> [Requirement]
Would you find each line in the entries below with the string "data" and copy it?

::: Source information

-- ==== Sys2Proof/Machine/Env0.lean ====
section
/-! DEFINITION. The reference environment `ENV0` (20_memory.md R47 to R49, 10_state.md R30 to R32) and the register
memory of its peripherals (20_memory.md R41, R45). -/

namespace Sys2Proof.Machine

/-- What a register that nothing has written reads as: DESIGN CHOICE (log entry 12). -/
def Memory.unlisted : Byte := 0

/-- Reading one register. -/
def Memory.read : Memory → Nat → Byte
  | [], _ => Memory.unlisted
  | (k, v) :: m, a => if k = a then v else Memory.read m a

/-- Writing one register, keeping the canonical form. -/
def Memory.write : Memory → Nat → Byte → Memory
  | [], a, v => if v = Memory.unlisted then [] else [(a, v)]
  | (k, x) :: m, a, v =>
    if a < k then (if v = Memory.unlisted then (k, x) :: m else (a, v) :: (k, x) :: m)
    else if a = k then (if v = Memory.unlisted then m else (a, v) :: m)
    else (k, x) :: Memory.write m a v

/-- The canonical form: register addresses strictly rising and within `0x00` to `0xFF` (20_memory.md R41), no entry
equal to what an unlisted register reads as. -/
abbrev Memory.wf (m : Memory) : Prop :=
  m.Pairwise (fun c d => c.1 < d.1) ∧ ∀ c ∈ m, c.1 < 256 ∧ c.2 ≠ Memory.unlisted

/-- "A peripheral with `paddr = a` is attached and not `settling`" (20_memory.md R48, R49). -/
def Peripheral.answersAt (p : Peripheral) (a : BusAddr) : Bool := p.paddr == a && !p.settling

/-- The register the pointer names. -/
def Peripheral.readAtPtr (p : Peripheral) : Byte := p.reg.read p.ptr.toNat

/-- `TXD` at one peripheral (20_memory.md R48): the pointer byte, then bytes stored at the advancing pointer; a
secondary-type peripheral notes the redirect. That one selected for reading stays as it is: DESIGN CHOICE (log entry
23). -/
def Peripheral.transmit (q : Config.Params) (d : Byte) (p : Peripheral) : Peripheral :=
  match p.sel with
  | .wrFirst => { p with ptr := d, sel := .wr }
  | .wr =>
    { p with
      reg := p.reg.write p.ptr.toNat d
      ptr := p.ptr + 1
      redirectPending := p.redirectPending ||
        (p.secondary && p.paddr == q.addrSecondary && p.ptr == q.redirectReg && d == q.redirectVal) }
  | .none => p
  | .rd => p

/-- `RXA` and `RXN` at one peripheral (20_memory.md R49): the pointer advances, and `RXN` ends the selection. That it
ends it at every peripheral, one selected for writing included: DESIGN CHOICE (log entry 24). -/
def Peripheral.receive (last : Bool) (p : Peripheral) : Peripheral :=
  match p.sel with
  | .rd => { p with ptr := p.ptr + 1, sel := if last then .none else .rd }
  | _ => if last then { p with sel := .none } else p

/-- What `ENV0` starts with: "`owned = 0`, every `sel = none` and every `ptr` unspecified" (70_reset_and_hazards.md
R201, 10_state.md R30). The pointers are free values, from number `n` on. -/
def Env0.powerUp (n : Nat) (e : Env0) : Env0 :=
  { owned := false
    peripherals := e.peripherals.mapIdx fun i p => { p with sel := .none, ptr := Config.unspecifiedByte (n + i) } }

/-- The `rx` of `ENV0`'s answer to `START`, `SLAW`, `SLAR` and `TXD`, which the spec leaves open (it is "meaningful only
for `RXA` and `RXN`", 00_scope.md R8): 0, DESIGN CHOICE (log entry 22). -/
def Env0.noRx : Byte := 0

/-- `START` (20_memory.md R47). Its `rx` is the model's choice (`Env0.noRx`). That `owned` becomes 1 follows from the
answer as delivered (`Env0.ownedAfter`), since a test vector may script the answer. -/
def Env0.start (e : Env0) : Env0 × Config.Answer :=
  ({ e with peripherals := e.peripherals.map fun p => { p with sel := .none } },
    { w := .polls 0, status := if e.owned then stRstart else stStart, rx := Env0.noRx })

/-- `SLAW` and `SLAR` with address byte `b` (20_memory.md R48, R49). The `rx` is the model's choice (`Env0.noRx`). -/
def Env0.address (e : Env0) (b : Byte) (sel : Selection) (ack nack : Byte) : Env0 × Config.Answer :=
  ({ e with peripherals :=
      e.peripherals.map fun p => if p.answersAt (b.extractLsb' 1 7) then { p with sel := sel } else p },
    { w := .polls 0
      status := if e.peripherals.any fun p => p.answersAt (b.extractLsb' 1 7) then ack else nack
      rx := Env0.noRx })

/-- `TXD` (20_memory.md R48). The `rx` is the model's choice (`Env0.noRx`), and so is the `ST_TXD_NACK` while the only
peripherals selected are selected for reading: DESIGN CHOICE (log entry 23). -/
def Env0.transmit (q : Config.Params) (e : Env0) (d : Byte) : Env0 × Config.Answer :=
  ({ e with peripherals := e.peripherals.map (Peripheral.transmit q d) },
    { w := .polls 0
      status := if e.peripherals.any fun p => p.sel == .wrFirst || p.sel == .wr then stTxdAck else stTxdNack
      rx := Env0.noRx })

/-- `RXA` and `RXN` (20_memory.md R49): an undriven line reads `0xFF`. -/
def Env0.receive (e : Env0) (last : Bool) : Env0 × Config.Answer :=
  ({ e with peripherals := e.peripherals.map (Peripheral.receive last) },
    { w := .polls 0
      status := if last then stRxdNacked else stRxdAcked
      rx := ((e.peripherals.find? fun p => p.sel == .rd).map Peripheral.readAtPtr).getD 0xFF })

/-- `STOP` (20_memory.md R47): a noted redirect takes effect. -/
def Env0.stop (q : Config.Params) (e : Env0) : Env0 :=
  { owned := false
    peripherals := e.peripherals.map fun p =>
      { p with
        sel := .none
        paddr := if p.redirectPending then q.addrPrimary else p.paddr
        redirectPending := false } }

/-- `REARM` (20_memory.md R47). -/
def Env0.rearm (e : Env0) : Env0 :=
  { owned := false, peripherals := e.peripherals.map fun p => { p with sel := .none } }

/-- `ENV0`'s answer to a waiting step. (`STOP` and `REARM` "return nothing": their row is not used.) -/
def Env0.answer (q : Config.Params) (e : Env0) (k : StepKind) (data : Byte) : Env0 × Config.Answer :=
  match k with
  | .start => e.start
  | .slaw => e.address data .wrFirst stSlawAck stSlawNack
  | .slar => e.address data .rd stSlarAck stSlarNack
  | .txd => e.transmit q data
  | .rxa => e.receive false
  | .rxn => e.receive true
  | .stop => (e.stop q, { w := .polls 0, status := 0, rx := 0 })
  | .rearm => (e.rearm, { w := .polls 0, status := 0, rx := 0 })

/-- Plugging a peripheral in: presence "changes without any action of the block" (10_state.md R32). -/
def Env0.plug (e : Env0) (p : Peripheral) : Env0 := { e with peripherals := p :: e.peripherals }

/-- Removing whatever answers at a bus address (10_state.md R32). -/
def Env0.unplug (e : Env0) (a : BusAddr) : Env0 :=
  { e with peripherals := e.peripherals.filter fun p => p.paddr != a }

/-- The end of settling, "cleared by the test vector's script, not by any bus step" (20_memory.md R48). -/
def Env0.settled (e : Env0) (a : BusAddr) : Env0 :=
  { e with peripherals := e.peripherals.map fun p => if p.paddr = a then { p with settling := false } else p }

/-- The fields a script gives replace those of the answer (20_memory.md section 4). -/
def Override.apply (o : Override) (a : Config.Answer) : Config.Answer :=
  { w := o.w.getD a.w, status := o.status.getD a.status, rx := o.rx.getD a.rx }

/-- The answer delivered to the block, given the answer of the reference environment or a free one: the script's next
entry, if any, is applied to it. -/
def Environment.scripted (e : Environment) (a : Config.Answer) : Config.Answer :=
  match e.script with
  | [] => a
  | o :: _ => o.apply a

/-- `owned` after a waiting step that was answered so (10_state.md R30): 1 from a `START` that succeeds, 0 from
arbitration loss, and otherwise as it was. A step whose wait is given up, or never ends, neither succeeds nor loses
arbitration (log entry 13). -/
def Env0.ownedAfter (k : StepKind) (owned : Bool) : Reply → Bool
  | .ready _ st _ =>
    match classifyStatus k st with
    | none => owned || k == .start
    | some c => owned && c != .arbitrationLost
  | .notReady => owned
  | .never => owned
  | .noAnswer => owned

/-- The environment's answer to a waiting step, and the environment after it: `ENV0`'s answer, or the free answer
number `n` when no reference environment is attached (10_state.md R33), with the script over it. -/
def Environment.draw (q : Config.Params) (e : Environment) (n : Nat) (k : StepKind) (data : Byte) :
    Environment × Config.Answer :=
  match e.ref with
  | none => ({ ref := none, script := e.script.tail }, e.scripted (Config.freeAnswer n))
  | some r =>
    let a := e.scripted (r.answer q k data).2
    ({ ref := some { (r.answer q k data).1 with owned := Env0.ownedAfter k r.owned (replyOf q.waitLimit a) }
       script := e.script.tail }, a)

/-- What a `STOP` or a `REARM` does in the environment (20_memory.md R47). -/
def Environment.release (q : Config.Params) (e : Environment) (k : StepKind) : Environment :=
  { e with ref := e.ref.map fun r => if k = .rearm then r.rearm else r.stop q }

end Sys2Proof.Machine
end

::::::

> [Finished exercise]
def Env0.answer (q : Config.Params) (e : Env0) (k : StepKind) (data : Byte) : Env0 × Config.Answer :=
  | .slaw => e.address data .wrFirst stSlawAck stSlawNack
  | .slar => e.address data .rd stSlarAck stSlarNack
  | .txd => e.transmit q data
def Environment.draw (q : Config.Params) (e : Environment) (n : Nat) (k : StepKind) (data : Byte) :
    let a := e.scripted (r.answer q k data).2
    ({ ref := some { (r.answer q k data).1 with owned := Env0.ownedAfter k r.owned (replyOf q.waitLimit a) }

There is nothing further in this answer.